* [Records shown]:

-- ==== Sys2Proof/Laws/State.lean ====
section
/-! SUPPORT. One lemma per field of State per update of a record, true by definition, so that no proof unfolds an update;
and what the accessors read after an update. -/

namespace Sys2Proof.Machine

variable (s : State)

@[simp] theorem State.setCtx_cores (id : Nat) (c : Ctx) : (s.setCtx id c).cores = s.cores := rfl
@[simp] theorem State.setCtx_tiles (id : Nat) (c : Ctx) : (s.setCtx id c).tiles = s.tiles := rfl
@[simp] theorem State.setCtx_chips (id : Nat) (c : Ctx) : (s.setCtx id c).chips = s.chips := rfl
@[simp] theorem State.setCtx_zones (id : Nat) (c : Ctx) : (s.setCtx id c).zones = s.zones := rfl
@[simp] theorem State.setCtx_quars (id : Nat) (c : Ctx) : (s.setCtx id c).quars = s.quars := rfl
@[simp] theorem State.setCtx_spaces (id : Nat) (c : Ctx) : (s.setCtx id c).spaces = s.spaces := rfl
@[simp] theorem State.setCtx_mem (id : Nat) (c : Ctx) : (s.setCtx id c).mem = s.mem := rfl
@[simp] theorem State.setCtx_dark (id : Nat) (c : Ctx) : (s.setCtx id c).dark = s.dark := rfl
@[simp] theorem State.setCtx_fab (id : Nat) (c : Ctx) : (s.setCtx id c).fab = s.fab := rfl
@[simp] theorem State.setCtx_qasid (id : Nat) (c : Ctx) : (s.setCtx id c).qasid = s.qasid := rfl
@[simp] theorem State.setCtx_hdmcfg (id : Nat) (c : Ctx) : (s.setCtx id c).hdmcfg = s.hdmcfg := rfl
@[simp] theorem State.setCtx_peers (id : Nat) (c : Ctx) : (s.setCtx id c).peers = s.peers := rfl
@[simp] theorem State.setCtx_gangs (id : Nat) (c : Ctx) : (s.setCtx id c).gangs = s.gangs := rfl
@[simp] theorem State.setCtx_gangNo (id : Nat) (c : Ctx) : (s.setCtx id c).gangNo = s.gangNo := rfl
@[simp] theorem State.setCtx_flights (id : Nat) (c : Ctx) : (s.setCtx id c).flights = s.flights := rfl
@[simp] theorem State.setCtx_delivs (id : Nat) (c : Ctx) : (s.setCtx id c).delivs = s.delivs := rfl
@[simp] theorem State.setCtx_kids (id : Nat) (c : Ctx) : (s.setCtx id c).kids = s.kids := rfl
@[simp] theorem State.setCtx_trees (id : Nat) (c : Ctx) : (s.setCtx id c).trees = s.trees := rfl
@[simp] theorem State.setCtx_rjobs (id : Nat) (c : Ctx) : (s.setCtx id c).rjobs = s.rjobs := rfl
@[simp] theorem State.setCtx_heads (id : Nat) (c : Ctx) : (s.setCtx id c).heads = s.heads := rfl
@[simp] theorem State.setCtx_listed (id : Nat) (c : Ctx) : (s.setCtx id c).listed = s.listed := rfl
@[simp] theorem State.setCtx_jseq (id : Nat) (c : Ctx) : (s.setCtx id c).jseq = s.jseq := rfl
@[simp] theorem State.setCtx_past (id : Nat) (c : Ctx) : (s.setCtx id c).past = s.past := rfl
@[simp] theorem State.setCtx_packets (id : Nat) (c : Ctx) : (s.setCtx id c).packets = s.packets := rfl
@[simp] theorem State.setCtx_mons (id : Nat) (c : Ctx) : (s.setCtx id c).mons = s.mons := rfl
@[simp] theorem State.setCtx_waves (id : Nat) (c : Ctx) : (s.setCtx id c).waves = s.waves := rfl
@[simp] theorem State.setCtx_colT (id : Nat) (c : Ctx) : (s.setCtx id c).colT = s.colT := rfl
@[simp] theorem State.setCtx_saved (id : Nat) (c : Ctx) : (s.setCtx id c).saved = s.saved := rfl
@[simp] theorem State.setCtx_pres (id : Nat) (c : Ctx) : (s.setCtx id c).pres = s.pres := rfl
@[simp] theorem State.setCtx_norb (id : Nat) (c : Ctx) : (s.setCtx id c).norb = s.norb := rfl
@[simp] theorem State.setCtx_host (id : Nat) (c : Ctx) : (s.setCtx id c).host = s.host := rfl
@[simp] theorem State.setCtx_agenda (id : Nat) (c : Ctx) : (s.setCtx id c).agenda = s.agenda := rfl
@[simp] theorem State.setCtx_cur (id : Nat) (c : Ctx) : (s.setCtx id c).cur = s.cur := rfl
@[simp] theorem State.setCtx_seq (id : Nat) (c : Ctx) : (s.setCtx id c).seq = s.seq := rfl
@[simp] theorem State.setCtx_areas (id : Nat) (c : Ctx) : (s.setCtx id c).areas = s.areas := rfl
@[simp] theorem State.setCtx_arms (id : Nat) (c : Ctx) : (s.setCtx id c).arms = s.arms := rfl
@[simp] theorem State.setCtx_dump (id : Nat) (c : Ctx) : (s.setCtx id c).dump = s.dump := rfl
@[simp] theorem State.setCtx_core (id : Nat) (c : Ctx) (j : Nat) : (s.setCtx id c).core j = s.core j := rfl
@[simp] theorem State.setCtx_tile (id : Nat) (c : Ctx) (j : Nat) : (s.setCtx id c).tile j = s.tile j := rfl
@[simp] theorem State.setCtx_chip (id : Nat) (c : Ctx) (j : Nat) : (s.setCtx id c).chip j = s.chip j := rfl
@[simp] theorem State.setCtx_zone (id : Nat) (c : Ctx) (j : Nat) : (s.setCtx id c).zone j = s.zone j := rfl
@[simp] theorem State.setCtx_quarry (id : Nat) (c : Ctx) (j : Nat) : (s.setCtx id c).quarry j = s.quarry j := rfl
@[simp] theorem State.setCtx_space (id : Nat) (c : Ctx) (j : Nat) : (s.setCtx id c).space j = s.space j := rfl
@[simp] theorem State.setCtx_ctx_same (id : Nat) (c : Ctx) : (s.setCtx id c).ctx id = c := getD_put_same _ _ _ _
theorem State.setCtx_ctx_other (id : Nat) (c : Ctx) (j : Nat) (h : j ≠ id) : (s.setCtx id c).ctx j = s.ctx j :=
  getD_put_other _ h _ _

@[simp] theorem State.modCtx_cores (id : Nat) (f : Ctx → Ctx) : (s.modCtx id f).cores = s.cores := rfl
@[simp] theorem State.modCtx_tiles (id : Nat) (f : Ctx → Ctx) : (s.modCtx id f).tiles = s.tiles := rfl
@[simp] theorem State.modCtx_chips (id : Nat) (f : Ctx → Ctx) : (s.modCtx id f).chips = s.chips := rfl
@[simp] theorem State.modCtx_zones (id : Nat) (f : Ctx → Ctx) : (s.modCtx id f).zones = s.zones := rfl
@[simp] theorem State.modCtx_quars (id : Nat) (f : Ctx → Ctx) : (s.modCtx id f).quars = s.quars := rfl
@[simp] theorem State.modCtx_spaces (id : Nat) (f : Ctx → Ctx) : (s.modCtx id f).spaces = s.spaces := rfl
@[simp] theorem State.modCtx_mem (id : Nat) (f : Ctx → Ctx) : (s.modCtx id f).mem = s.mem := rfl
@[simp] theorem State.modCtx_dark (id : Nat) (f : Ctx → Ctx) : (s.modCtx id f).dark = s.dark := rfl
@[simp] theorem State.modCtx_fab (id : Nat) (f : Ctx → Ctx) : (s.modCtx id f).fab = s.fab := rfl
@[simp] theorem State.modCtx_qasid (id : Nat) (f : Ctx → Ctx) : (s.modCtx id f).qasid = s.qasid := rfl
@[simp] theorem State.modCtx_hdmcfg (id : Nat) (f : Ctx → Ctx) : (s.modCtx id f).hdmcfg = s.hdmcfg := rfl
@[simp] theorem State.modCtx_peers (id : Nat) (f : Ctx → Ctx) : (s.modCtx id f).peers = s.peers := rfl
@[simp] theorem State.modCtx_gangs (id : Nat) (f : Ctx → Ctx) : (s.modCtx id f).gangs = s.gangs := rfl
@[simp] theorem State.modCtx_gangNo (id : Nat) (f : Ctx → Ctx) : (s.modCtx id f).gangNo = s.gangNo := rfl
@[simp] theorem State.modCtx_flights (id : Nat) (f : Ctx → Ctx) : (s.modCtx id f).flights = s.flights := rfl
@[simp] theorem State.modCtx_delivs (id : Nat) (f : Ctx → Ctx) : (s.modCtx id f).delivs = s.delivs := rfl
@[simp] theorem State.modCtx_kids (id : Nat) (f : Ctx → Ctx) : (s.modCtx id f).kids = s.kids := rfl
@[simp] theorem State.modCtx_trees (id : Nat) (f : Ctx → Ctx) : (s.modCtx id f).trees = s.trees := rfl
@[simp] theorem State.modCtx_rjobs (id : Nat) (f : Ctx → Ctx) : (s.modCtx id f).rjobs = s.rjobs := rfl
@[simp] theorem State.modCtx_heads (id : Nat) (f : Ctx → Ctx) : (s.modCtx id f).heads = s.heads := rfl
@[simp] theorem State.modCtx_listed (id : Nat) (f : Ctx → Ctx) : (s.modCtx id f).listed = s.listed := rfl
@[simp] theorem State.modCtx_jseq (id : Nat) (f : Ctx → Ctx) : (s.modCtx id f).jseq = s.jseq := rfl
@[simp] theorem State.modCtx_past (id : Nat) (f : Ctx → Ctx) : (s.modCtx id f).past = s.past := rfl
@[simp] theorem State.modCtx_packets (id : Nat) (f : Ctx → Ctx) : (s.modCtx id f).packets = s.packets := rfl
@[simp] theorem State.modCtx_mons (id : Nat) (f : Ctx → Ctx) : (s.modCtx id f).mons = s.mons := rfl
@[simp] theorem State.modCtx_waves (id : Nat) (f : Ctx → Ctx) : (s.modCtx id f).waves = s.waves := rfl
@[simp] theorem State.modCtx_colT (id : Nat) (f : Ctx → Ctx) : (s.modCtx id f).colT = s.colT := rfl
@[simp] theorem State.modCtx_saved (id : Nat) (f : Ctx → Ctx) : (s.modCtx id f).saved = s.saved := rfl
@[simp] theorem State.modCtx_pres (id : Nat) (f : Ctx → Ctx) : (s.modCtx id f).pres = s.pres := rfl
@[simp] theorem State.modCtx_norb (id : Nat) (f : Ctx → Ctx) : (s.modCtx id f).norb = s.norb := rfl
@[simp] theorem State.modCtx_host (id : Nat) (f : Ctx → Ctx) : (s.modCtx id f).host = s.host := rfl
@[simp] theorem State.modCtx_agenda (id : Nat) (f : Ctx → Ctx) : (s.modCtx id f).agenda = s.agenda := rfl
@[simp] theorem State.modCtx_cur (id : Nat) (f : Ctx → Ctx) : (s.modCtx id f).cur = s.cur := rfl
@[simp] theorem State.modCtx_seq (id : Nat) (f : Ctx → Ctx) : (s.modCtx id f).seq = s.seq := rfl
@[simp] theorem State.modCtx_areas (id : Nat) (f : Ctx → Ctx) : (s.modCtx id f).areas = s.areas := rfl
@[simp] theorem State.modCtx_arms (id : Nat) (f : Ctx → Ctx) : (s.modCtx id f).arms = s.arms := rfl
@[simp] theorem State.modCtx_dump (id : Nat) (f : Ctx → Ctx) : (s.modCtx id f).dump = s.dump := rfl
@[simp] theorem State.modCtx_core (id : Nat) (f : Ctx → Ctx) (j : Nat) : (s.modCtx id f).core j = s.core j := rfl
@[simp] theorem State.modCtx_tile (id : Nat) (f : Ctx → Ctx) (j : Nat) : (s.modCtx id f).tile j = s.tile j := rfl
@[simp] theorem State.modCtx_chip (id : Nat) (f : Ctx → Ctx) (j : Nat) : (s.modCtx id f).chip j = s.chip j := rfl
@[simp] theorem State.modCtx_zone (id : Nat) (f : Ctx → Ctx) (j : Nat) : (s.modCtx id f).zone j = s.zone j := rfl
@[simp] theorem State.modCtx_quarry (id : Nat) (f : Ctx → Ctx) (j : Nat) : (s.modCtx id f).quarry j = s.quarry j := rfl
@[simp] theorem State.modCtx_space (id : Nat) (f : Ctx → Ctx) (j : Nat) : (s.modCtx id f).space j = s.space j := rfl
@[simp] theorem State.modCtx_ctx_same (id : Nat) (f : Ctx → Ctx) : (s.modCtx id f).ctx id = (f (s.ctx id)) := getD_put_same _ _ _ _
theorem State.modCtx_ctx_other (id : Nat) (f : Ctx → Ctx) (j : Nat) (h : j ≠ id) : (s.modCtx id f).ctx j = s.ctx j :=
  getD_put_other _ h _ _

@[simp] theorem State.setCore_ctxs (k : Nat) (c : Core) : (s.setCore k c).ctxs = s.ctxs := rfl
@[simp] theorem State.setCore_tiles (k : Nat) (c : Core) : (s.setCore k c).tiles = s.tiles := rfl
@[simp] theorem State.setCore_chips (k : Nat) (c : Core) : (s.setCore k c).chips = s.chips := rfl
@[simp] theorem State.setCore_zones (k : Nat) (c : Core) : (s.setCore k c).zones = s.zones := rfl
@[simp] theorem State.setCore_quars (k : Nat) (c : Core) : (s.setCore k c).quars = s.quars := rfl
@[simp] theorem State.setCore_spaces (k : Nat) (c : Core) : (s.setCore k c).spaces = s.spaces := rfl
@[simp] theorem State.setCore_mem (k : Nat) (c : Core) : (s.setCore k c).mem = s.mem := rfl
@[simp] theorem State.setCore_dark (k : Nat) (c : Core) : (s.setCore k c).dark = s.dark := rfl
@[simp] theorem State.setCore_fab (k : Nat) (c : Core) : (s.setCore k c).fab = s.fab := rfl
@[simp] theorem State.setCore_qasid (k : Nat) (c : Core) : (s.setCore k c).qasid = s.qasid := rfl
@[simp] theorem State.setCore_hdmcfg (k : Nat) (c : Core) : (s.setCore k c).hdmcfg = s.hdmcfg := rfl
@[simp] theorem State.setCore_peers (k : Nat) (c : Core) : (s.setCore k c).peers = s.peers := rfl
@[simp] theorem State.setCore_gangs (k : Nat) (c : Core) : (s.setCore k c).gangs = s.gangs := rfl
@[simp] theorem State.setCore_gangNo (k : Nat) (c : Core) : (s.setCore k c).gangNo = s.gangNo := rfl
@[simp] theorem State.setCore_flights (k : Nat) (c : Core) : (s.setCore k c).flights = s.flights := rfl
@[simp] theorem State.setCore_delivs (k : Nat) (c : Core) : (s.setCore k c).delivs = s.delivs := rfl
@[simp] theorem State.setCore_kids (k : Nat) (c : Core) : (s.setCore k c).kids = s.kids := rfl
@[simp] theorem State.setCore_trees (k : Nat) (c : Core) : (s.setCore k c).trees = s.trees := rfl
@[simp] theorem State.setCore_rjobs (k : Nat) (c : Core) : (s.setCore k c).rjobs = s.rjobs := rfl
@[simp] theorem State.setCore_heads (k : Nat) (c : Core) : (s.setCore k c).heads = s.heads := rfl
@[simp] theorem State.setCore_listed (k : Nat) (c : Core) : (s.setCore k c).listed = s.listed := rfl
@[simp] theorem State.setCore_jseq (k : Nat) (c : Core) : (s.setCore k c).jseq = s.jseq := rfl
@[simp] theorem State.setCore_past (k : Nat) (c : Core) : (s.setCore k c).past = s.past := rfl
@[simp] theorem State.setCore_packets (k : Nat) (c : Core) : (s.setCore k c).packets = s.packets := rfl
@[simp] theorem State.setCore_mons (k : Nat) (c : Core) : (s.setCore k c).mons = s.mons := rfl
@[simp] theorem State.setCore_waves (k : Nat) (c : Core) : (s.setCore k c).waves = s.waves := rfl
@[simp] theorem State.setCore_colT (k : Nat) (c : Core) : (s.setCore k c).colT = s.colT := rfl
@[simp] theorem State.setCore_saved (k : Nat) (c : Core) : (s.setCore k c).saved = s.saved := rfl
@[simp] theorem State.setCore_pres (k : Nat) (c : Core) : (s.setCore k c).pres = s.pres := rfl
@[simp] theorem State.setCore_norb (k : Nat) (c : Core) : (s.setCore k c).norb = s.norb := rfl
@[simp] theorem State.setCore_host (k : Nat) (c : Core) : (s.setCore k c).host = s.host := rfl
@[simp] theorem State.setCore_agenda (k : Nat) (c : Core) : (s.setCore k c).agenda = s.agenda := rfl
@[simp] theorem State.setCore_cur (k : Nat) (c : Core) : (s.setCore k c).cur = s.cur := rfl
@[simp] theorem State.setCore_seq (k : Nat) (c : Core) : (s.setCore k c).seq = s.seq := rfl
@[simp] theorem State.setCore_areas (k : Nat) (c : Core) : (s.setCore k c).areas = s.areas := rfl
@[simp] theorem State.setCore_arms (k : Nat) (c : Core) : (s.setCore k c).arms = s.arms := rfl
@[simp] theorem State.setCore_dump (k : Nat) (c : Core) : (s.setCore k c).dump = s.dump := rfl
@[simp] theorem State.setCore_ctx (k : Nat) (c : Core) (j : Nat) : (s.setCore k c).ctx j = s.ctx j := rfl
@[simp] theorem State.setCore_tile (k : Nat) (c : Core) (j : Nat) : (s.setCore k c).tile j = s.tile j := rfl
@[simp] theorem State.setCore_chip (k : Nat) (c : Core) (j : Nat) : (s.setCore k c).chip j = s.chip j := rfl
@[simp] theorem State.setCore_zone (k : Nat) (c : Core) (j : Nat) : (s.setCore k c).zone j = s.zone j := rfl
@[simp] theorem State.setCore_quarry (k : Nat) (c : Core) (j : Nat) : (s.setCore k c).quarry j = s.quarry j := rfl
@[simp] theorem State.setCore_space (k : Nat) (c : Core) (j : Nat) : (s.setCore k c).space j = s.space j := rfl
@[simp] theorem State.setCore_core_same (k : Nat) (c : Core) : (s.setCore k c).core k = c := getD_put_same _ _ _ _
theorem State.setCore_core_other (k : Nat) (c : Core) (j : Nat) (h : j ≠ k) : (s.setCore k c).core j = s.core j :=
  getD_put_other _ h _ _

* [Problem to work on]: For this exercise, please output exactly the lines above starting at the line with "and what the" and ending at the line with "id c).fab = s.fab := rfl", ends included.

* [Response area]:
and what the accessors read after an update. -/

namespace Sys2Proof.Machine

variable (s : State)

@[simp] theorem State.setCtx_cores (id : Nat) (c : Ctx) : (s.setCtx id c).cores = s.cores := rfl
@[simp] theorem State.setCtx_tiles (id : Nat) (c : Ctx) : (s.setCtx id c).tiles = s.tiles := rfl
@[simp] theorem State.setCtx_chips (id : Nat) (c : Ctx) : (s.setCtx id c).chips = s.chips := rfl
@[simp] theorem State.setCtx_zones (id : Nat) (c : Ctx) : (s.setCtx id c).zones = s.zones := rfl
@[simp] theorem State.setCtx_quars (id : Nat) (c : Ctx) : (s.setCtx id c).quars = s.quars := rfl
@[simp] theorem State.setCtx_spaces (id : Nat) (c : Ctx) : (s.setCtx id c).spaces = s.spaces := rfl
@[simp] theorem State.setCtx_mem (id : Nat) (c : Ctx) : (s.setCtx id c).mem = s.mem := rfl
@[simp] theorem State.setCtx_dark (id : Nat) (c : Ctx) : (s.setCtx id c).dark = s.dark := rfl
@[simp] theorem State.setCtx_fab (id : Nat) (c : Ctx) : (s.setCtx id c).fab = s.fab := rfl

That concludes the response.